Elisabeth often talked about leaving. The year before her disappearance, she had left and gone into hiding in Vienna, only to be returned by the police a few weeks later.
On August 28, 1984, 18-year-old Elisabeth Fritzl disappeared. Her mother, Rosemarie, quickly filed a missing report of her daughter to the police. She was very worried. For weeks, there was no news about Elisabeth, and her parents thought the worst had happened. Then, suddenly, they received a letter from Elisabeth. She said she was tired of living with her family and had run away.
Her father, Josef told the police he didn’t know where she could have gone. He suggested that perhaps she had joined a religious cult group, something she had mentioned before. However, the truth was far more sinister. Josef knew precisely where his daughter was. Elisabeth was being held captive beneath her own house, about 20 feet below the very spot where the police were standing. Unbeknownst to her, this underground chamber would become her prison for the next 24 years.
She was tied with an iron chain attached to her bed and left alone inside the cellar where Josef exploited her countless times, resulting in seven babies who themselves often had to watch the abuse as they grew older. Over the following years, more letters would come.
In 1993, a baby girl named Lisa, who was nine months old, was left on the doorstep of a couple. The next year, another child named Monika, who was ten months old, was left in a stroller. This time, Rosemarie received a phone call asking her to take care of the child. In 1997, a third child named Alexander, who was fifteen months old, arrived.
[Her first two children, Kerstin and Stefan, were born in 1988 and 1990. They stayed in a bunker until 2008. Lisa was born in 1992. The next year, Fritzl let them make the bunker bigger. Elisabeth and her children used their hands to dig the soil. The fourth child, Monika, was born in 1994. After that, twin boys were born in 1994. One of them, Michael, died when he was only a few days old. Fritzl cremated him. The other twin, Alexander, was taken upstairs. The last child, Felix, was born in December 2002.]

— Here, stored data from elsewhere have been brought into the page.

theorem witness_StartRejectsBadImage :
    { State.reset with
      pending := [.start (.bytes (List.replicate 3584 1))] }.NextIs
        (.start (.bytes (List.replicate 3584 1))) ∧ 3584 ≤ (List.replicate 3584 (1 : Byte)).length ∧
    { State.reset with pending := [.start (.unreadable 7)] }.NextIs (.start (.unreadable 7)) :=
  ⟨rfl, by rw [List.length_replicate], rfl⟩

theorem witness_StopAndDisplayRead :
    { State.reset with pending := [.stop] }.NextIs .stop ∧
    { State.reset with pending := [.readDisplay] }.NextIs .readDisplay := ⟨rfl, rfl⟩

/-- The stack at its least and its greatest depth, and empty; u = 0 under STRICT_DISPATCH. -/
theorem witness_ReturnPops :
    (State.reset.cfg.strictDispatch = false ∨ (0xF : Nibble) = 0) ∧
    (strictConfig.strictDispatch = false ∨ (0 : Nibble) = 0) ∧
    0 < ({ State.reset with sp := 1 }).sp.val ∧ 0 < ({ State.reset with sp := 16 }).sp.val ∧
    State.reset.sp.val = 0 := by decide

theorem witness_CallPushes :
    State.reset.sp.val < 16 ∧ ({ State.reset with sp := 15 }).sp.val < 16 ∧
    ({ State.reset with sp := 16 }).sp.val = 16 := by decide

/-- The depth and the entry survive an instruction of the called routine. -/
theorem witness_ReturnResumesAfterCall :
    let s := at' 0x2300
    let t := after (exec (.call 0x300) s)
    exec (.call 0x300) s = .next t ∧ (t.setV 3 9).sp = t.sp ∧
      (t.setV 3 9).stack[0]'(by decide) = t.stack[0]'(by decide) := ⟨rfl, rfl, rfl⟩

theorem witness_SkipsOnRegister_ClearScreen :
    (defaultConfig.strictDispatch = false ∨ (0xF : Nibble) = 0) ∧
    (strictConfig.strictDispatch = false ∨ (0 : Nibble) = 0) := by decide

/-- A state with this I under this FONT_WRITE_POLICY. -/
def withIndex (i : Word) (p : FontWritePolicy) : State :=
  { State.reset with i := i, cfg := { defaultConfig with fontWrite := p } }

/-- The first address past the font, the last three of memory, the font under ignore; I at the last
byte of a protected font; I + 2 at 0x1000. -/
theorem witness_BcdStoresDigits :
    ((withIndex 0x050 .fault).MemOk ∧ indexAddr (withIndex 0x050 .fault) + 2 < 0x1000 ∧
      ¬ indexAddr (withIndex 0x050 .fault) < 0x050) ∧
    ((withIndex 0xFFD .fault).MemOk ∧ indexAddr (withIndex 0xFFD .fault) + 2 < 0x1000 ∧
      ¬ indexAddr (withIndex 0xFFD .fault) < 0x050) ∧
    ((withIndex 0x04F .ignore).MemOk ∧ indexAddr (withIndex 0x04F .ignore) + 2 < 0x1000 ∧
      (withIndex 0x04F .ignore).cfg.fontWrite ≠ .fault) ∧
    (indexAddr (withIndex 0x04F .fault) < 0x050 ∧
      (withIndex 0x04F .fault).cfg.fontWrite = .fault) ∧
    0x1000 ≤ indexAddr (withIndex 0xFFE .write) + 2 := by
  unfold State.MemOk
  decide

theorem witness_RegistersStored :
    ((withIndex 0xFF0 .fault).MemOk ∧
      indexAddr (withIndex 0xFF0 .fault) + (0xF : Nibble).toNat < 0x1000 ∧
      ¬ indexAddr (withIndex 0xFF0 .fault) < 0x050) ∧
    ((withIndex 0x04F .write).MemOk ∧
      indexAddr (withIndex 0x04F .write) + (0xF : Nibble).toNat < 0x1000 ∧
      (withIndex 0x04F .write).cfg.fontWrite ≠ .fault) ∧
    (indexAddr (withIndex 0x04F .fault) < 0x050 ∧
      (withIndex 0x04F .fault).cfg.fontWrite = .fault) ∧
    0x1000 ≤ indexAddr (withIndex 0xFF1 .fault) + (0xF : Nibble).toNat := by
  unfold State.MemOk
  decide

theorem witness_RegistersLoaded :
    indexAddr (State.reset.setI 0xFF0) + (0xF : Nibble).toNat < 0x1000 ∧
    0x1000 ≤ indexAddr (State.reset.setI 0xFF1) + (0xF : Nibble).toNat := by decide

/-- A sprite of no rows from any I, one that ends at the last byte, one that reaches 0x1000; a
sprite that hits a lit pixel, and one whose pixels are all dark. -/
theorem witness_DrawTogglesSprite :
    ((0 : Nibble).toNat = 0) ∧ (State.reset.setI 0xFF1).i.toNat + (0xF : Nibble).toNat - 1 < 0x1000 ∧
    (1 ≤ (1 : Nibble).toNat ∧ 0x1000 ≤ (State.reset.setI 0x1000).i.toNat + (1 : Nibble).toNat - 1) ∧
    (∃ px py, SpriteHits 0 1 1 State.reset px py ∧ State.reset.pixel px py = false) ∧
    (∃ px py, SpriteHits 0 1 1 (State.reset.setFb (clearRows.toggle 3 0)) px py ∧
      (State.reset.setFb (clearRows.toggle 3 0)).pixel px py = true) ∧
    ∀ px py, SpriteHits 0 1 1 State.reset px py → State.reset.pixel px py = false :=
  ⟨rfl, by decide, by decide, ⟨3, 0, by unfold SpriteHits; decide, by decide⟩,
    ⟨3, 0, by unfold SpriteHits; decide, by decide⟩, fun px py _ => pixel_clearRows px py⟩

To social workers, Josef seemed like a man with a daughter who had left him with three young grandchildren to raise. But in reality, he had been keeping his daughter in a hidden cellar, which he had started turning into a prison cell many years earlier.
Josef told her what to write in letters, and she wrote them while she was in her father’s prison. Sometimes, she had to travel long distances in his car to send letters to his wife, Rosemarie. In the letters, Elisabeth said she was okay but couldn’t take care of the kids. She felt sad about not being with her children but was glad that the ones who lived upstairs would have a better life than those who stayed downstairs.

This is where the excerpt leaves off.